- **Instructions to follow**
Starting at the first line, reproduce the listing below in full, exactly as given.
*** Opening of Data for analysis ***
/-- The server sends DATA up to 64 KiB ahead of the last ACK OFFSET. -/
def serveMore : Nat → State → Nat → State
  | 0, s, _ => s
  | k + 1, s, p =>
    let v := tget s.serve p {}
    let img := (imageOf s.boot.running v.core).getD []
    let len := min 224 (min img.length (v.acked + 65536) - v.offset)
    if !v.active || len = 0 then s
    else
      let last := v.offset + len = img.length
      let t := sendBoot s p (bootPayload 0x21 v.core (if last then 1 else 0) 0 v.offset len 0 ((img.drop v.offset).take len))
      serveMore k { t with serve := tset t.serve p {} { v with offset := v.offset + len } } p

/-- CHAIN_BOOT_HELLO_RECEIVE: served only through a port with BOOT_SERVE, by a device whose firmware runs. -/
def opHello (s : State) (p : Nat) (pay : List Byte) : State :=
  if rd pay 0 1 ≠ 0x20 || !(lane s p).bootServe || s.boot.phase ≠ 6 then s
  else serveMore 300 { s with serve := tset s.serve p {} { active := true } } p

/-- CHAIN_BOOT_HELLO_RECEIVE. -/
def execChainBootHelloReceive (p : Nat) (pay : List Byte) (s : State) : Host.Outcome State Fault Refusal :=
  whenAlive (.chainBootHelloReceive p pay) s (opHello s p pay)

/-- CHAIN_BOOT_ACK_RECEIVE: the window moves; at the end of an image the next follows; BUSY and a failed check end the
service. -/
def opBootAck (s : State) (p : Nat) (pay : List Byte) : State :=
  let v := tget s.serve p {}
  let img := (imageOf s.boot.running v.core).getD []
  if rd pay 0 1 ≠ 0x22 || !v.active || rd pay 1 1 ≠ v.core then s
  else if rd pay 3 1 ≠ 0 then { s with serve := tset s.serve p {} {} }
  else
    let v' : Serve := if rd pay 4 4 = img.length then { core := v.core + 1, offset := 0, acked := 0, active := v.core < 3 }
      else { v with acked := max v.acked (rd pay 4 4) }
    serveMore 300 { s with serve := tset s.serve p {} v' } p

/-- CHAIN_BOOT_ACK_RECEIVE. -/
def execChainBootAckReceive (p : Nat) (pay : List Byte) (s : State) : Host.Outcome State Fault Refusal :=
  whenAlive (.chainBootAckReceive p pay) s (opBootAck s p pay)

/-- An ACK of the ROM. -/
def bootAck (s : State) (p core flags status off : Nat) : State :=
  sendBoot s p (bootPayload 0x22 core flags status off 0 0 [])

/-- The last packet of an image has arrived: the checks of Table 12.4, and after the fourth image the control gate. -/
def bootLast (s : State) (p src : Nat) (core : Nat) (img : Image) : State :=
  let t := { s with boot.rxBytes := [], boot.rxAcked := 0 }
  match checkImage s img img.length true with
  | some id => bootAck { t with boot.helloDue := true } p core 0 (0x80 + id) img.length
  | none =>
    let u := holdImage t img
    let done := u.boot.held.length = 4
    let u := bootAck u p core (if done then 2 else 0) 0 img.length
    if done then { u with glob.gateEn := true, glob.gateSrc := src, glob.gateMask := 0xFFFFFF } else u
*** Close of Data for analysis ***
- **Written reply**
/-- The server sends DATA up to 64 KiB ahead of the last ACK OFFSET. -/
def serveMore : Nat → State → Nat → State
  | 0, s, _ => s
  | k + 1, s, p =>
    let v := tget s.serve p {}
    let img := (imageOf s.boot.running v.core).getD []
    let len := min 224 (min img.length (v.acked + 65536) - v.offset)
    if !v.active || len = 0 then s
    else
      let last := v.offset + len = img.length
      let t := sendBoot s p (bootPayload 0x21 v.core (if last then 1 else 0) 0 v.offset len 0 ((img.drop v.offset).take len))
      serveMore k { t with serve := tset t.serve p {} { v with offset := v.offset + len } } p

/-- CHAIN_BOOT_HELLO_RECEIVE: served only through a port with BOOT_SERVE, by a device whose firmware runs. -/
def opHello (s : State) (p : Nat) (pay : List Byte) : State :=
  if rd pay 0 1 ≠ 0x20 || !(lane s p).bootServe || s.boot.phase ≠ 6 then s
  else serveMore 300 { s with serve := tset s.serve p {} { active := true } } p

/-- CHAIN_BOOT_HELLO_RECEIVE. -/
def execChainBootHelloReceive (p : Nat) (pay : List Byte) (s : State) : Host.Outcome State Fault Refusal :=
  whenAlive (.chainBootHelloReceive p pay) s (opHello s p pay)

/-- CHAIN_BOOT_ACK_RECEIVE: the window moves; at the end of an image the next follows; BUSY and a failed check end the
service. -/
def opBootAck (s : State) (p : Nat) (pay : List Byte) : State :=
  let v := tget s.serve p {}
  let img := (imageOf s.boot.running v.core).getD []
  if rd pay 0 1 ≠ 0x22 || !v.active || rd pay 1 1 ≠ v.core then s
  else if rd pay 3 1 ≠ 0 then { s with serve := tset s.serve p {} {} }
  else
    let v' : Serve := if rd pay 4 4 = img.length then { core := v.core + 1, offset := 0, acked := 0, active := v.core < 3 }
      else { v with acked := max v.acked (rd pay 4 4) }
    serveMore 300 { s with serve := tset s.serve p {} v' } p

/-- CHAIN_BOOT_ACK_RECEIVE. -/
def execChainBootAckReceive (p : Nat) (pay : List Byte) (s : State) : Host.Outcome State Fault Refusal :=
  whenAlive (.chainBootAckReceive p pay) s (opBootAck s p pay)

/-- An ACK of the ROM. -/
def bootAck (s : State) (p core flags status off : Nat) : State :=
  sendBoot s p (bootPayload 0x22 core flags status off 0 0 [])

/-- The last packet of an image has arrived: the checks of Table 12.4, and after the fourth image the control gate. -/
def bootLast (s : State) (p src : Nat) (core : Nat) (img : Image) : State :=
  let t := { s with boot.rxBytes := [], boot.rxAcked := 0 }
  match checkImage s img img.length true with
  | some id => bootAck { t with boot.helloDue := true } p core 0 (0x80 + id) img.length
  | none =>
    let u := holdImage t img
    let done := u.boot.held.length = 4
    let u := bootAck u p core (if done then 2 else 0) 0 img.length
    if done then { u with glob.gateEn := true, glob.gateSrc := src, glob.gateMask := 0xFFFFFF } else u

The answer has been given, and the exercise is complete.